イタリアに暮らしながら、各地のロマネスクを訪ねた記録

冬の寒さに負けた中世の扉の巻(カルトハール)

カスティーリャ・エ・レオン、その4

未舗装の道を避けたために、3倍くらいの時間、約40分ほどかけて、たどり着いたのは、カルトハールCaltojalの村。
一見普通に平地にある感じだったのですが、村に入ると、結構な小路続きの上、アップダウンが激しく、立ち往生すること数回。
風景の中に見え隠れする鐘楼を目指して、何とかたどり着きました。




サン・ミゲル・アルカンヘル教会Iglesia de San Miguel Arcangel。時代的には、ロマネスク後期の建造となる教会です。
クルマでたどり着いた後陣側が、村の広場となっています。というわけで、まずはその堂々とした大きな後陣干渉となりました。全体に、教会に向かって緩やかな坂となっていて、教会そのものは、さらに高台にあるので、大きさ以上に堂々とそびえたっている感じです。

ここにはポルティカーダはありませんが、教会のスタイルとしては、ポルティカーダのある教会同様に、南側の側壁に扉が設けられているスタイルで、本来のファサード側には、入り口がありません。




そして、一番の目的は、その扉です。これ!




アーキボルトのギザギザ装飾が、とっても好きです。
わたしは、後陣の方にあった階段を上って、回り込んでアクセスしてしまいましたが、扉へのアプローチも、なかなか素敵。




いまある塀は、後代のものだと思いますが、段差を考えると、階段は必至ですから、このアプローチ構造は、オリジナルもこうだったと思います。それにしても、ポルティカーダのケース同様、階段と扉を結ぶ線は、微妙に斜めっていますね。

扉に戻ります。

中央部に掲げられたフィギュアは、やはり、教会が捧げられている大天使ミカエルでしょうね。




とってもデザイン的で、まるで現代彫刻のようでもあります。でも、スペースにピッタリだし、やはり当時の作品なんでしょうね。こういうのを見ると、本当にびっくりします。

ギザギザを見上げます。




装飾的なリピート帯モチーフとして、最も好きなのはチェッカー市松模様なのですが、こういう大胆なギザギザは、かなり好み。ピサ様式が好きなのは、きっと、幾何学模様っていうのが好物なんですよね。

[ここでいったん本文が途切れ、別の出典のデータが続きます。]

-- ==== Sys2Proof/Machine/Signals.lean ====
section
/-!
DEFINITION. The signals that one block sends another: events (R474, R477), interrupt lines (R366), capture triggers (R236),
event-log entries (R440), chain frames (R294, R297), notices to the island (R274), the entry of the safe state (R266, R284),
and the count of misses (R58).
-/
namespace Sys2Proof.Machine

/-- Number of a block in CLK_GATE and PWR_BRST (R465). -/
def blkIdx : Blk → Nat
  | .srch => 0 | .chrt => 1 | .cell => 2 | .cap => 3 | .chn => 4
  | .evt => 5 | .plt => 6 | .ser => 7 | .mem => 8 | .per => 9

/-- The block's gate is closed (CLK_GSTAT, R453, R454). -/
def State.gated (s : State) (b : Blk) : Bool := s.bit clkGstat (blkIdx b)
/-- The block is held in a partial reset (PWR_BRSTAT, R455). -/
def State.inReset (s : State) (b : Blk) : Bool := s.bit pwrBrstat (blkIdx b)
/-- The block acts: the compute die is on and out of reset, the gate open, and no partial reset runs. -/
def State.live (s : State) (b : Blk) : Bool := s.clk.cdUp && !s.gated b && !s.inReset b

/-! ## Events -/

/-- How many of channel c's four producers are code `code`. -/
def producers (s : State) (c code : Nat) : Nat :=
  let w := s.rd (evtChprod c)
  b2n (bits w 7 0 == code) + b2n (bits w 15 8 == code) + b2n (bits w 23 16 == code) + b2n (bits w 31 24 == code)

/-- Channel c carries events: EN is 1 and the storm detector has not disabled it (R473, R479). -/
def State.chanOn (s : State) (c : Nat) : Bool := s.bit (evtChcfg c) 31 && !s.bit evtStorm c

/-- Producer `code` fires: each channel that names it carries the event in the next cycle (R477). Events produced while the
EVT block is gated or in reset are lost (R481). -/
def State.fire (s : State) (code : Nat) : State :=
  if s.live .evt then
    { s with pins := { s.pins with evts := Vector.ofFn fun c : Fin 32 =>
        s.pins.evts[c] + if s.chanOn c then producers s c code else 0 } }
  else s

/-- An event starts across the die-to-die bridge (R477). -/
def State.toBridge (s : State) (code : Nat) : State := { s with pins := { s.pins with bridge := s.pins.bridge ++ [code] } }

/-- An interrupt line of a core is raised: its IPEND bit is set (R366). -/
def State.raiseLine (s : State) (n : CoreN) (l : Nat) : State :=
  let k := s.core n
  s.setCore n { k with ipend := k.ipend ||| BitVec.ofNat 32 (2 ^ l) }

/-- The fabric cycle of the period, as far as a command tells it (PER_NOW). -/
def State.tellNow (s : State) (now : Nat) : State := { s with per := { s.per with now := Nat.max s.per.now now } }
/-- Which tasks' actions a register write did, when it did any (R476). -/
def State.did (s : State) (ks : List Nat) : State := { s with pins := { s.pins with wrote := if ks.isEmpty then s.pins.wrote else ks } }

/-! ## Capture triggers (R236, R240): 0 SW, 1 EVT, 2 DPF, 3 SAFE, 4 MISS, 5 LINK -/

def State.capTrig (s : State) (src : Nat) : State :=
  if !s.live .cap || !s.bit capTrigen src then s
  else if s.bit capStatus 31 && !s.cap.resume then
    { s.setBit capStatus 2 true with cap := { s.cap with lost := s.cap.lost ||| 2 ^ src } }
  else
    let s := if s.bit capStatus 31 || s.cap.trigged then s else s.setBit capStatus 27 true
    State.fire { s with cap := { s.cap with trigs := s.cap.trigs ||| 2 ^ src } } 0x19

/-! ## Event log (R440) -/

def nvrBaseAddr : Nat := 0x5020000000

/-- MPT_UPTIME: whole seconds since the Binnacle reset, saturating, as its 1 ms ticks count them (R337, log entry 104). -/
def State.upTime (s : State) : Nat := Nat.min (s.clk.ms / 1000) (2 ^ 32 - 1)
/-- Write an event-log entry at NVR_EVHEAD, around the ring. -/
def State.evLog (s : State) (src bitNo param : Nat) : State :=
  if s.bit nvrStatus 31 then
    let idx := s.fld nvrEvhead 7 0
    let seq := s.fld nvrEvhead 31 16
    let ws := toLE 4 (seq * 65536 + src * 256 + bitNo) ++ toLE 4 s.upTime ++ toLE 4 param
    let s := s.setBytes (nvrBaseAddr + 0x2000 + 16 * idx) (withCrc ws)
    (s.setFld nvrEvhead 7 0 (idx + 1)).setFld nvrEvhead 31 16 (seq + 1)
  else s

/-! ## System records (R438, R439) -/

/-- The payload words of copy c of record r when the copy is valid, with its SEQ. -/
def recCopy (s : State) (r c : Nat) : Option (Nat × List Nat) :=
  let a := nvrBaseAddr + 0x400 * (r - 1) + 0x200 * c
  let h := s.word a
  let nw := bits h 7 0
  if bits h 15 8 = r ∧ 1 ≤ nw ∧ nw ≤ 125 ∧ s.word (a + 4 + 4 * nw) = crc32 (s.bytes a (4 + 4 * nw)) then
    some (bits h 31 16, (List.range nw).map fun i => s.word (a + 4 + 4 * i))
  else none

/-- SEQ x is newer than SEQ y (R438). -/
def seqNewer (x y : Nat) : Bool :=
  let d := (x + 65536 - y) % 65536
  decide (1 ≤ d ∧ d ≤ 32767)

/-- The newer valid copy of record r: its number, SEQ and payload (R438). -/
def recNewest (s : State) (r : Nat) : Option (Nat × Nat × List Nat) :=
  match recCopy s r 0, recCopy s r 1 with
  | some a, some b => if seqNewer b.1 a.1 then some (1, b) else some (0, a)
  | some a, none => some (0, a)
  | none, some b => some (1, b)
  | none, none => none

/-- The payload of record r, `n` zero words when it has no valid copy (R438, R439: defaults 0). -/
def recRead (s : State) (r n : Nat) : List Nat :=
  match recNewest s r with
  | some (_, _, ws) => ws
  | none => List.replicate n 0

/-- A record's writer writes the copy that is not the newer valid one, with SEQ one above the newer (R438). -/
def State.recWrite (s : State) (r : Nat) (ws : List Nat) : State :=
  let (c, seq) := match recNewest s r with
    | some (c, q, _) => (1 - c, (q + 1) % 65536)
    | none => (0, 1)
  let body := toLE 4 (seq * 65536 + r * 256 + ws.length) ++ ws.flatMap (toLE 4)
  s.setBytes (nvrBaseAddr + 0x400 * (r - 1) + 0x200 * c) (withCrc body)

/-- The loader writes the boot progress record (R405; its layout is log entry 26), once it has read it. -/
def State.saveProg (s : State) : State :=
  if !s.boot.recalled then s
  else s.recWrite 1 ([(s.rd bootStatus &&& 0x38FF0000) + s.boot.lastSlot, s.rd bootProg, s.rd bootDeg] ++ s.boot.lastHash ++ s.boot.failHash)
/-- GCNT of channel c in BOOT_DEG, 2 bits (R250, R251). -/
def State.setGcnt (s : State) (c : ChanN) (v : Nat) : State := (s.setFld bootDeg (2 * c + 1) (2 * c) v).saveProg
def State.gcnt (s : State) (c : ChanN) : Nat := s.fld bootDeg (2 * c + 1) (2 * c)

/-! ## Chain frames -/

def portIdx : ChPort → Nat
  | .up => 0 | .dn => 1
def otherPort : ChPort → ChPort
  | .up => .dn | .dn => .up
def portOf (dn : Bool) : ChPort := if dn then .dn else .up
/-- State code of a port in CHN_PORTSTAT (R302): 3 is UP. -/
def State.portState (s : State) (p : ChPort) : Nat := s.fld chnPortstat (8 * portIdx p + 2) (8 * portIdx p)
def State.setPortState (s : State) (p : ChPort) (v : Nat) : State :=
  s.setFld chnPortstat (8 * portIdx p + 2) (8 * portIdx p) v
def State.cport (s : State) : ChPort → CPort
  | .up => s.chain.up
  | .dn => s.chain.dn
/-- Block lock of D0 (4) and D1 (5), and sync of the pilot lane (6), of a port. -/
def State.portLock (s : State) (p : ChPort) (i : Nat) : Bool :=
  if i = 6 then (s.cport p).pilot else s.bit chnPortstat (8 * portIdx p + i)
/-- The lanes of one kind are out of use on a port: data lanes while the port is not UP, the pilot lane while out of sync
(R297, R298). -/
def State.portDead (s : State) (p : ChPort) (pilot : Bool) : Bool :=
  if pilot then !s.portLock p 6 else !(s.portState p == 3)
def State.hostPort (s : State) : ChPort := portOf (s.bit chnAddr 8)
def State.myAddr (s : State) : Nat := s.fld chnAddr 5 0

/-- The data lanes of a port work: the CHN block acts, the port is enabled, and no fallback to pilot-only is in force (R299, R319). -/
def State.dataOn (s : State) (p : ChPort) : Bool := s.live .chn && s.bit chnCtrl (portIdx p) && !s.bit chnPilot 1
/-- The data lane of a frame or block type: D1 for BLKWR, BLKACK, BLKRD and BLKDATA, D0 for the rest, and the other one when it is out of lock
(R293, R295, log entry 105). -/
def State.dataLane (s : State) (p : ChPort) (typ : Nat) : ChLane :=
  if typ = 5 ∨ typ = 6 ∨ typ = 7 ∨ typ = 8 then (if s.portLock p 4 && !s.portLock p 5 then .d0 else .d1)
  else if s.portLock p 5 && !s.portLock p 4 then .d1 else .d0
/-- A frame leaves on a lane of a port. -/
def State.emit (s : State) (p : ChPort) (pilot : Bool) (f : CFrame) : State :=
  if pilot || s.dataOn p then
    { s with chain := { s.chain with sent := s.chain.sent ++ [(p, if pilot then .pl else s.dataLane p f.typ, f)] } }
  else s

/-- A frame the module originates or forwards toward `dst`: through the port of R297, or through the other with WRAP set when
that port is down. -/
def State.route (s : State) (p : ChPort) (pilot : Bool) (f : CFrame) : State :=
  if s.portDead p pilot then s.emit (otherPort p) pilot { f with wrap := true } else s.emit p pilot f

/-- The port toward an address (R297). -/
def State.portToward (s : State) (dst : Nat) : ChPort :=
  if dst = 0 ∨ dst < s.myAddr then s.hostPort else otherPort s.hostPort

/-- A frame of this module to `dst`. -/
def State.chainSend (s : State) (pilot : Bool) (typ dst tag : Nat) (pay : List Byte) : State :=
  s.route (s.portToward dst) pilot { typ, dst, src := s.myAddr, hops := 0, wrap := false, tag, pay }

/-- An ALERT to the host (R295). It takes D0 when some port's data lanes are UP, else the pilot lane (log entry 31). -/
def State.alertOn (s : State) (p : ChPort) (code : Nat) (param : List Byte) : State :=
  let pilot := !(s.clk.cdUp && (s.portState .up == 3 || s.portState .dn == 3))
  s.route p pilot { typ := 0x14, dst := 0, src := s.myAddr, hops := 0, wrap := false, tag := 0,
                    pay := toLE 4 code ++ param }
/-- An ALERT whose PARAM the manual leaves open: a free value. -/
def State.alert (s : State) (code : Nat) : State :=
  let (w, s) := s.freeWord
  s.alertOn s.hostPort code (toLE 4 w.toNat)

/-- Frames between the modules of a pair use the port of CHN_PAIR.PORT (R314, R316, R317), or the other when it is down (R297). -/
def State.peerSend (s : State) (pilot : Bool) (typ : Nat) (pay : List Byte) : State :=
  s.route (portOf (s.bit chnPair 30)) pilot
    { typ, dst := s.fld chnPair 5 0, src := s.myAddr, hops := 0, wrap := false, tag := 0, pay }

/-! ## Notices to the island (R274) -/

def State.notice (s : State) (body : List Byte) : State := { s with notices := s.notices ++ [withCrc body] }

/-! ## The safe state -/

def State.safe (s : State) : Bool := s.bit safStatus 31
def State.role (s : State) : Bool := s.bit cellRole 0
/-- Causes handled by handing over to the peer (R284): LINK, CLOCK, SUPPLY, TEMP, LATENT, SIMPST, DPFRATE, MISS, REPTO. -/
def pairedCauses : List Nat := [7, 8, 9, 10, 11, 12, 13, 14, 15]

/-- The cell-link unit stops the command frames that wait to leave, and what waits for them: no decision report follows (R266, R284). -/
def State.stopWaiting (s : State) : State :=
  { s with lanes := s.lanes.map fun l => if l.queue.isEmpty then l else { l with queue := l.queue.filter fun f => f.kind == 0x21 },
           cell := { s.cell with sels := s.cell.sels.map fun x => { x with final := none } } }

/-- The safe state is latched: SAFE0 to SAFE3 go low, SS1-t ends, an output test is abandoned, and the cell-link unit stops
the command frames of this period (R266, R289). -/
def State.enterSafe (s : State) : State :=
  if s.safe then s else
  let s := ((s.setBit safStatus 31 true).setBit safStatus 30 false).setBit safStatus 28 false
  let s := { s with saf := { s.saf with pairWait := none, relPending := false, test := none }, cell := { s.cell with stopAll := true } }
  ((s.stopWaiting.toBridge 0x29).capTrig 3).alert 4

/-- A cause arises: it is latched in SAF_CAUSE, recorded, a pending release is cancelled and an output test abandoned (R289), and the safe
state is entered, or the hand-over of R284 begins. -/
def State.raiseCause (s : State) (cause slot unit : Nat) : State :=
  if s.saf.islandFault then s else
  let s := s.orReg safCause (2 ^ cause)
  let s := s.wr safLastflt (0x80000000 + slot * 2 ^ 24 + unit * 2 ^ 16 + cause)
  let s := s.wr safFltpcnt (s.saf.pcnt.getD 0)
  let s := { s with saf := { s.saf with relPending := false, test := none } }
  let s := s.evLog 5 cause slot
  if s.safe || s.saf.pairWait.isSome && pairedCauses.contains cause then s
  else if s.bit safCfg 31 && s.role && pairedCauses.contains cause then
    let s := (s.setBit safStatus 28 true)
    let s := { s with saf := { s.saf with pairWait := some cause }, cell := { s.cell with stopFrames := true } }
    let s := s.stopWaiting.peerSend true 0x12 (toLE 4 (s.rd perCount) ++ toLE 1 cause ++ toLE 3 0)
    s.setBit cellRole 0 false
  else s.enterSafe

/-- A cause whose condition lasts: it stays active until `endCause` (R271). -/
def State.holdCause (s : State) (cause slot unit : Nat) : State :=
  { s.raiseCause cause slot unit with saf := { (s.raiseCause cause slot unit).saf with
      active := (s.raiseCause cause slot unit).saf.active ||| 2 ^ cause } }
def State.endCause (s : State) (cause : Nat) : State :=
  { s with saf := { s.saf with active := s.saf.active &&& (allBits ^^^ 2 ^ cause) } }

/-- An island fault: the keep-alive stops and the safe state is latched until a Binnacle reset (R267, R272). -/
def State.islandFault (s : State) : State :=
  let s := s.holdCause 16 0 0
  { s with saf := { s.saf with islandFault := true, keepalive := false } }

/-- The conditions of R271 that RELOK shows. -/
def State.relOk (s : State) : Bool :=
  !s.saf.islandFault && s.saf.active == 0 && s.rd safCause == 0 && s.bit safCtrl 31 && decide (s.clk.power = .run)

/-- The island's output register holds output i on (R265, R266, R270, R284). -/
def State.safeReg (s : State) (i : Fin 4) : Bool :=
  if i.val = 2 then !s.safe && !s.bit safStatus 30
  else if i.val = 3 then !s.safe && s.role && s.saf.pairWait.isNone else !s.safe
/-- The two switches of output i are closed: by the keep-alive and by the output register, but for the one that a test holds open (R267,
R268). -/
def State.switch1 (s : State) (i : Fin 4) : Bool := s.saf.keepalive && s.saf.test != some (i, 0)
def State.switch2 (s : State) (i : Fin 4) : Bool := s.safeReg i && s.saf.test != some (i, 2)
/-- Levels of SAFE0 to SAFE3. -/
def State.safePin (s : State) (i : Fin 4) : Bool := s.switch1 i && s.switch2 i
def State.safePins (s : State) : Nat :=
  b2n (s.safePin 0) + 2 * b2n (s.safePin 1) + 4 * b2n (s.safePin 2) + 8 * b2n (s.safePin 3)
/-- Readback of SAFE0 to SAFE3: the level driven, but for a pin that was last told to read otherwise (R268, R290). -/
def State.safeRead (s : State) : Nat := sumN ((List.finRange 4).map fun i => 2 ^ i.val * b2n ((s.saf.readback[i]).getD (s.safePin i)))

/-! ## Misses (R58) -/

/-- A problem of the period ends without a decision: MISS, the saturating count, the capture source and the event. Once per
period. -/
def State.miss (s : State) (p : Slot) (reason : Nat) : State :=
  let q := s.prob p
  if q.missed || !q.enabled then s else
  let s := s.setProb p { q with missed := true, reason }
  let s := s.setBit perStatus (4 + p) true
  let s := s.count perMissCnt (8 * p + 7) (8 * p)
  (s.fire (0x14 + p)).capTrig 4

end Sys2Proof.Machine
end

全体に地味ではありますが、とてもスタイリッシュでおしゃれな、もしかすると都会的な?そういうテイストの石工さんがかかわっていたような。




側柱の間の部分には、かなり浅い彫り物が施され、柱頭はどれも同じ植物モチーフで統一です。左右ともに。ちょっとアップにしてみます。




ファサード、上述したように、扉もないただの壁状態です。




バラ窓も、パッと見、かなり地味なんですが、実は、よく見ると、円のところにぐるりと浅浮彫が施されているんですよ。扉口は、後代の再建とかありえますけれど、このバラ窓は、それはないと思うので、当時の石工さん作のはず。
やっぱりおしゃれな石工さんだよ~。




そして、反対側の壁にも回り込んてみると、なんと、扉の跡が。




実は、後からわかるんですが、この扉、比較的最近、閉ざされたらしいんですよ。スタイル的には、こちらの扉口の方が、時代が古いように思われますが、「ここは、冬になると寒いからね」という理由で、閉ざされたという説明を受けました。うーん。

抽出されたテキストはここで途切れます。